Stored data entries
/-- In a session with power good and no access held: CDA_READ and CDA_WRITE to an address R327 closes are DENIED (status 1,
LC_EVT.DBG_DENIED, no access); outside a host window, or where the target's path is taken or a rival chosen, the access is held
and answers PENDING (2); else it is carried out at once: a read of memory at a dword address that answers returns its four bytes
with status OK (0), and a write changes exactly those four bytes; in CSR space an address that is no multiple of 4 has no effect
and reads 0 (R14). CDA_CAPTURE, where capture is open, captures an object whose domain is ON (which domain: log entry 37) from
the next frame, with an empty buffer (log entry 100); where it is closed, it is DENIED. (R325, R327, R37, R304) -/
def Obligations.DebugAccess : Prop :=
  (∀ (w : Bool) (a : Nat) (v : Word) (s : State), a < 0x10000000000 → s.pins.powerGood = true → s.dbg.sess = true → s.dbg.held = none →
    (s.cdaAllows (a / 4 * 4) w = false →
      exec (if w then .cdaWrite a v else .cdaRead a) s = .next (after s
        ((({ s with dbg := { s.dbg with status := 1 } } : State).evt Reg.LC_EVT F.LC_EVT_DBG_DENIED).send (.cda 0 1)))) ∧
    (s.cdaAllows (a / 4 * 4) w = true → (s.inWindow s.ofs = false ∨ s.mayBegin (s.target (a / 4 * 4)) 3 0 = false) →
      exec (if w then .cdaWrite a v else .cdaRead a) s = .next (after s
        (({ s with dbg := { s.dbg with held := some (w, a, if w then v else 0), heldAt := s.now, status := 2 } } : State).send (.cda 0 2)))) ∧
    (s.cdaAllows a w = true → a % 4 = 0 → s.inWindow s.ofs = true → s.mayBegin (s.target a) 3 0 = true → s.memUp = true →
      Tab.wf memDefault s.mem = true → ∀ k, s.memKey a = some k → inCsr a = false → s.isRom a = false →
      s.rivals (s.target a) 3 = [] →
      ∃ t : State, exec (if w then .cdaWrite a v else .cdaRead a) s = .next (after s t) ∧ t.dbg.status = 0 ∧ t.dbg.held = none ∧
        t.regs = s.regs ∧
        (w = false → t.mem = s.mem ∧ t.sent = s.sent ++ [.cda (BitVec.ofNat 32 (leNat (s.memGet k 4))) 0]) ∧
        (w = true → (∀ i, i < 4 → t.memAt (k + i) = byte (v.toNat / 256 ^ i)) ∧ ∀ j, ¬(k ≤ j ∧ j < k + 4) → t.memAt j = s.memAt j)) ∧
    (s.cdaAllows (a / 4 * 4) w = true → a % 4 ≠ 0 → s.inWindow s.ofs = true → inCsr a = true → s.csrAnswers ((a - Config.csrBase) / 4 * 4) = true →
      s.holder8 2 = 8 → s.rivals 2 3 = [] →
      ∃ t : State, exec (if w then .cdaWrite a v else .cdaRead a) s = .next (after s t) ∧ t.regs = s.regs ∧ t.mem = s.mem ∧ t.dbg.held = none ∧
        (w = false → t.sent = s.sent ++ [.cda 0 0]))) ∧
  (∀ (lf : Bool) (i n : Nat) (s : State), i < (if lf then 512 else 41472) → 1 ≤ n → n ≤ 16 → s.pins.powerGood = true → s.dbg.sess = false →
    (s.capOpen = true → s.domOn (capDomain lf i) = true → exec (.cdaCapture lf i n) s = .next (after s
      { s with dbg := { s.dbg with ir := 0x21, drive := 0, cap := some ⟨lf, i, n, s.elapsed⟩, capBuf := [], capPos := 0, status := 0 } })) ∧
    (s.capOpen = false → exec (.cdaCapture lf i n) s = .next (after s
      ((({ s with dbg := { s.dbg with ir := 0x21, drive := 0, status := 1 } } : State).evt Reg.LC_EVT F.LC_EVT_DBG_DENIED).send (.cda 0 1)))))

/-- CAPTURE stores FN and offset in FT_CAP. ARM with no result waiting, outside STANDBY, HOLDING and candidate 40, in IDLE, with
a step within its limits and AT at least 16 frames ahead, goes to ARMED and takes the registers; a step out of limits answers
E_FORMAT, too late E_EPOCH_LATE, while a step runs E_IN_USE. CANCEL_STEP ends an ARMED step with OK and has no effect in any
other state. STEP_APPLIED at offset 0 after the slew returns to IDLE, latches STEP_APPLIED and answers OK. PPS_LOSS after 16,000
frames without an edge shows NO_PPS. (R41, R42, R50, R39) -/
def Obligations.FrameTimeCommands : Prop :=
  (∀ s : State, s.csrAnswers Reg.FT_CAP_CMD = true → exec .capture s = .next (after s
    (((s.wr Reg.FT_CAP_FN_LO (s.fnN % 4294967296)).wr Reg.FT_CAP_FN_HI (s.fnN / 4294967296)).wr Reg.FT_CAP_OFS s.ofs))) ∧
  (∀ s : State, s.csrAnswers Reg.FT_STEP_CMD = true → s.valid Reg.FT_STEP_RES = false → s.role ≠ roleSTANDBY → s.role ≠ roleHOLDING →
    s.timSel ≠ 40 →
    (s.stepState ≠ 0 → exec .arm s = .next (after s (s.putRes Reg.FT_STEP_RES eINUSE 0))) ∧
    (s.stepState = 0 → (sext (s.rd Reg.FT_STEP_CYC) 32 < -100000 ∨ 99999 < sext (s.rd Reg.FT_STEP_CYC) 32) →
      exec .arm s = .next (after s (s.putRes Reg.FT_STEP_RES eFORMAT 0))) ∧
    (s.stepState = 0 → -100000 ≤ sext (s.rd Reg.FT_STEP_CYC) 32 → sext (s.rd Reg.FT_STEP_CYC) 32 ≤ 99999 →
      (fnAtLeast (s.rd48 Reg.FT_STEP_AT_LO) s.fnN 16 = false →
        exec .arm s = .next (after s (s.putRes Reg.FT_STEP_RES eLATE 0))) ∧
      (fnAtLeast (s.rd48 Reg.FT_STEP_AT_LO) s.fnN 16 = true → exec .arm s = .next (after s
        { s.setFld Reg.FT_STAT F.FT_STAT_STEP_STATE 1 with
          stepAt := BitVec.ofNat 48 (s.rd48 Reg.FT_STEP_AT_LO), stepNew := BitVec.ofNat 48 (s.rd48 Reg.FT_STEP_NEWFN_LO),
          stepCyc := sext (s.rd Reg.FT_STEP_CYC) 32, slewMoved := 0 })))) ∧
  (∀ s : State, s.csrAnswers Reg.FT_STEP_CMD = true →
    (s.stepState = 1 → exec .cancelStep s = .next (after s ((s.setFld Reg.FT_STAT F.FT_STAT_STEP_STATE 0).putRes Reg.FT_STEP_RES cOK 0))) ∧
    (s.stepState ≠ 1 → exec .cancelStep s = .next (after s s))) ∧
  (∀ s : State, s.stepState = 2 → s.stepCyc.natAbs ≤ s.slewMoved → s.ofs = 0 → s.role ≠ roleSTANDBY → s.timSel ≠ 40 →
    exec .stepApplied s = .next (after s
      (((s.setFld Reg.FT_STAT F.FT_STAT_STEP_STATE 0).evt Reg.FT_EVT F.FT_EVT_STEP_APPLIED).putRes Reg.FT_STEP_RES cOK 0))) ∧
  (∀ s : State, s.fld Reg.FT_STAT F.FT_STAT_ALIGN_STATE ≠ 0 → 16000 ≤ s.ppsAge → exec .ppsLoss s = .next (after s
    { (s.setFld Reg.FT_STAT F.FT_STAT_ALIGN_STATE 0).evt Reg.FT_EVT F.FT_EVT_PPS_LOSS with ppsBad := 0 }))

* WORK ORDER: Which lines above include the word "cdaWrite"? Pick them out and copy them.

* EXERCISE SOLUTION:
      exec (if w then .cdaWrite a v else .cdaRead a) s = .next (after s
      exec (if w then .cdaWrite a v else .cdaRead a) s = .next (after s
      ∃ t : State, exec (if w then .cdaWrite a v else .cdaRead a) s = .next (after s t) ∧ t.dbg.status = 0 ∧ t.dbg.held = none ∧
      ∃ t : State, exec (if w then .cdaWrite a v else .cdaRead a) s = .next (after s t) ∧ t.regs = s.regs ∧ t.mem = s.mem ∧ t.dbg.held = none ∧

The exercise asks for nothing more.